Lauffray rozumie estetykę pirackich opowieści i adaptuje je w zgrabny sposób na potrzeby współczesnej popkultury, gdzie nie potrzeba nam bohaterów szlachetnych, kryształowych, ale takich balansujących na granicy moralności, złoczyńców z przypadku, przestępców o gołębim sercu i z pragnieniem mimowolnego postępowania właściwie. Buduje w ramach tej opowieści swoisty piracki etos, nieco romantyczny, legitymizujący piractwo jako wypadkową okoliczności, jako podążanie za wolnością, niezależnością, w niesprawiedliwym, mocno segregującym ze względu na pochodzenie świecie, gdzie urodzenie determinuje większość losów… chyba że weźmie się sprawy w swoje ręce, wyrwie się z okowów cywilizowanego świata, w całej jego bezwzględności i sięgnie po swoje, po pragnienia, marzenia, potrzeby.

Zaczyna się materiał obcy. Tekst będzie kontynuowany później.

/-- A landing that a clamp's in a deterministic launch is, one that a clamp waits for, and one that has not more than its reserve. -/
theorem witness_Landings_hard :
    (∃ (st : BitVec 3) (s : State) (g : Group) (x : Ctx) (l : Launch), Issues (.resume st) s g x 0 0 ∧ g.landing.inres = true ∧
      s.launch? g.team.uid = some l ∧ g.aside.isSome = true) ∧
    (∃ (st : BitVec 3) (s : State) (g : Group) (x : Ctx) (l : Launch), Issues (.resume st) s g x 0 0 ∧ g.landing.inres = true ∧
      s.launch? g.team.uid = some l ∧ g.aside = none ∧ g.landing.clampp = true) ∧
    ∃ (st : BitVec 3) (s : State) (g : Group) (x : Ctx) (l : Launch), Issues (.resume st) s g x 0 0 ∧ g.landing.inres = true ∧
      s.launch? g.team.uid = some l ∧ g.aside = none ∧ g.landing.clampp = false ∧
      g.ibud - (g.frag x.fid).owes (useIn x.hs (.resume st)).charge ≤ g.landing.ires :=
  let g1 := { gLand with aside := some (0, 0, gLand.landing, []) }
  let g2 := { gLand with landing := { gLand.landing with clampp := true } }
  let g3 := { gLand with ibud := 1 }
  ⟨⟨0#3, det (withG g1), g1, ctx g1, _, issues (by decide +kernel), rfl, rfl, rfl⟩,
    ⟨0#3, withG g2, g2, ctx g2, _, issues (by decide +kernel), rfl, rfl, rfl, rfl⟩,
    0#3, withG g3, g3, ctx g3, _, issues (by decide +kernel), rfl, rfl, rfl, rfl, by decide +kernel⟩

theorem witness_Landings :
    (∃ (st : BitVec 3) (o : BitVec 14) (s : State) (g : Group) (x : Ctx), Issues (.land st o) s g x 0 0 ∧
      goodTarget (x.addr + 4#64 * immB x.hs o)) ∧
    ∃ (st : BitVec 3) (s : State) (g : Group) (x : Ctx), Issues (.resume st) s g x 0 0 ∧ g.landing.inres = true ∧
      g.landing.clampp = false ∧ g.aside = none ∧
      g.landing.ires < g.ibud - (g.frag x.fid).owes (useIn x.hs (.resume st)).charge ∧ g.landing.mres < g.mbud ∧ goodTarget g.landing.lret :=
  ⟨⟨0#3, 9#14, withG g0, g0, ctx g0, issues (by decide +kernel), by unfold goodTarget; decide +kernel⟩,
    0#3, withG gLand, gLand, ctx gLand, issues (by decide +kernel), rfl, rfl, rfl, by decide +kernel, by decide +kernel,
    by unfold goodTarget; decide +kernel⟩

/-- The machine with its team changed. -/
def withT (f : Team → Team) (g : Group) : State := { withG g with teams := base.teams.map f }

/-- Pools of 8 units and 8 sectors, 8 free registers. -/
def pools (t : Team) : Team := { t with ipool := 8, mpool := 8, vfree := 8 }

/-- A `topup` of the whole pools, and one of more; a hand-over of 8 registers and of none; a claim of 8 and of too many. -/
theorem witness_PoolTransfers :
    (∃ (st : BitVec 3) (d a b : BitVec 6) (s : State) (g : Group) (x : Ctx) (m : Team), Issues (.topup st d a b) s g x 0 0 ∧
      s.team? g.team = some m ∧ g.landing.topr = true ∧ (x.s a).toNat ≤ m.ipool ∧ (x.s b).toNat ≤ m.mpool ∧
      g.ibud - (useIn x.hs (.topup st d a b)).charge + (x.s a).toNat < 2 ^ 48 ∧ g.mbud + (x.s b).toNat < 2 ^ 48) ∧
    (∃ (st : BitVec 3) (d a b : BitVec 6) (s : State) (g : Group) (x : Ctx) (m : Team), Issues (.topup st d a b) s g x 0 0 ∧
      s.team? g.team = some m ∧ ¬(x.s a).toNat ≤ m.ipool) ∧
    (∃ (st : BitVec 3) (a : BitVec 6) (s : State) (g : Group) (x : Ctx) (m : Team), Issues (.rfgive st a) s g x 0 0 ∧
      s.team? g.team = some m ∧ givePending g (g.valloc - min ((x.s a).toNat / 8 * 8) (g.valloc - 16)) s.clock = false) ∧
    (∃ (st : BitVec 3) (d a : BitVec 6) (s : State) (g : Group) (x : Ctx) (m : Team), Issues (.rfclaim st d a) s g x 0 0 ∧
      s.team? g.team = some m ∧ 8 ≤ (x.s a).toNat / 8 * 8 ∧ (x.s a).toNat / 8 * 8 ≤ m.vfree ∧ g.valloc + (x.s a).toNat / 8 * 8 ≤ 64) ∧
    ∃ (st : BitVec 3) (d a : BitVec 6) (s : State) (g : Group) (x : Ctx) (m : Team), Issues (.rfclaim st d a) s g x 0 0 ∧
      s.team? g.team = some m ∧ ¬(g.valloc + (x.s a).toNat / 8 * 8 ≤ 64) :=
  let g1 := sregs [(1#6, 8#64), (2#6, 8#64)] { g0 with landing := { g0.landing with topr := true } }
  let g2 := sregs [(1#6, 9#64)] g0
  let g3 := sregs [(1#6, 15#64)] { g0 with valloc := 56 }
  ⟨⟨0#3, 5#6, 1#6, 2#6, withT pools g1, g1, ctx g1, _, issues (by decide +kernel), rfl, rfl, by decide +kernel, by decide +kernel,
      by decide +kernel, by decide +kernel⟩,
    ⟨0#3, 5#6, 1#6, 2#6, withT pools g2, g2, ctx g2, _, issues (by decide +kernel), rfl, by decide +kernel⟩,
    ⟨0#3, 1#6, withG g2, g2, ctx g2, _, issues (by decide +kernel), rfl, by decide +kernel⟩,
    ⟨0#3, 5#6, 1#6, withT pools g3, g3, ctx g3, _, issues (by decide +kernel), rfl, by decide +kernel, by decide +kernel, by decide +kernel⟩,
    0#3, 5#6, 1#6, withT pools g2, g2, ctx g2, _, issues (by decide +kernel), rfl, by decide +kernel⟩

/-- A peg of the team, with one arrival owed and one explicit reference. -/
def peg0 : Peg := ⟨false, 0, 0, 0#8, true, ⟨0, 0, false⟩, 1, 0, 0#16, 1, 0, 1, 0⟩

/-- A timer source in s1, a handler in s2. -/
def gBind : Group := sregs [(1#6, 0x5000000000000000#64), (2#6, 0x40#64)] g0

theorem witness_SlotBindings :
    (∃ (i : Instr) (d : BitVec 3) (a b : BitVec 6) (pers : Bool) (s : State) (g : Group) (x : Ctx), Issues i s g x 0 0 ∧
      bindOf i = some (d, a, b, pers) ∧ bindFault s g (wordOf i) (x.s a) (x.s b) = none ∧ latchesNow s g (x.s a) = some true) ∧
    ∃ (st d : BitVec 3) (s : State) (g : Group) (x : Ctx), Issues (.eunbind st d) s g x 0 0 :=
  ⟨⟨.ebindPers 0#3 7#3 1#6 2#6, 7#3, 1#6, 2#6, true, withG gBind, gBind, ctx gBind, issues (by decide +kernel), rfl, by decide +kernel,
      by decide +kernel⟩,
    0#3, 7#3, withG g0, g0, ctx g0, issues (by decide +kernel)⟩

/-- A source of each kind whose condition R152 looks at once: an open batch count, the mailbox, a peg's phase, a window word, the trap queue. -/
theorem witness_SlotBindings_latches : ∀ v ∈ [0x2000000000000000#64, 0x3000000000000000#64, 0x1000000000000000#64 ||| peg0.handle,
      0x4000000000000000#64, 0x7000000000000000#64],
    ∃ (i : Instr) (d : BitVec 3) (a b : BitVec 6) (pers : Bool) (s : State) (g : Group) (x : Ctx), Issues i s g x 0 0 ∧
      bindOf i = some (d, a, b, pers) ∧ bindFault s g (wordOf i) (x.s a) (x.s b) = none ∧ x.s a = v ∧ (latchesNow s g v).isSome = true := by
  intro v hv
  let g := sregs [(1#6, v), (2#6, 0x40#64)] g0
  refine ⟨.ebind 0#3 0#3 1#6 2#6, 0#3, 1#6, 2#6, false, { withG g with pegs := [peg0] }, g, ctx g, issues ?_, rfl, ?_, ?_, ?_⟩ <;>
    (simp only [List.mem_cons, List.not_mem_nil, or_false] at hv; rcases hv with rfl | rfl | rfl | rfl | rfl <;> decide +kernel)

Lauffray jest tutaj autorem nie tylko adaptowanego z Howardowskiej prozy scenariusza, ale też rysunków i trzeba przyznać, że wywiązał się i z tego zakresu pracy znakomicie.
Całość wpisuje się w staranną i szczegółową kreskę charakterystyczną dla frankofońskiego komiksu, ale też zachwyca pełnoplanszowymi scenami, imponującymi ujęciami morskich krętów i posępnej, tajemniczej wyspy. Jest w tych rysunkach odpowiedni dynamizm, jest potęga oceanu i krwiożerczość morskich (i nie tylko) bitew. Te rysunki, czasem wychodzące poza ramy pojedynczego kadru pozwalają się chłonąć i zachwycają pieczołowitością wykonania. To jeden z bardziej eleganckich, przepięknie narysowanych frankofonów, jakie miałem okazje czytać.
„Raven” to komiks – jak wspomniałem na wstępie – doskonały w swojej kategorii komiksu awanturniczo – przygodowego. Każdy, kto za dziecka marzył, by zostać piratem, odnajdzie tutaj nostalgię do własnych wspomnień i dziecięcych marzeń. Odnajdzie przygodę, egzotykę, tajemnicę.
Lost In Time zaprasza w niesamowitą podróż, której zwyczajnie nie warto przegapić.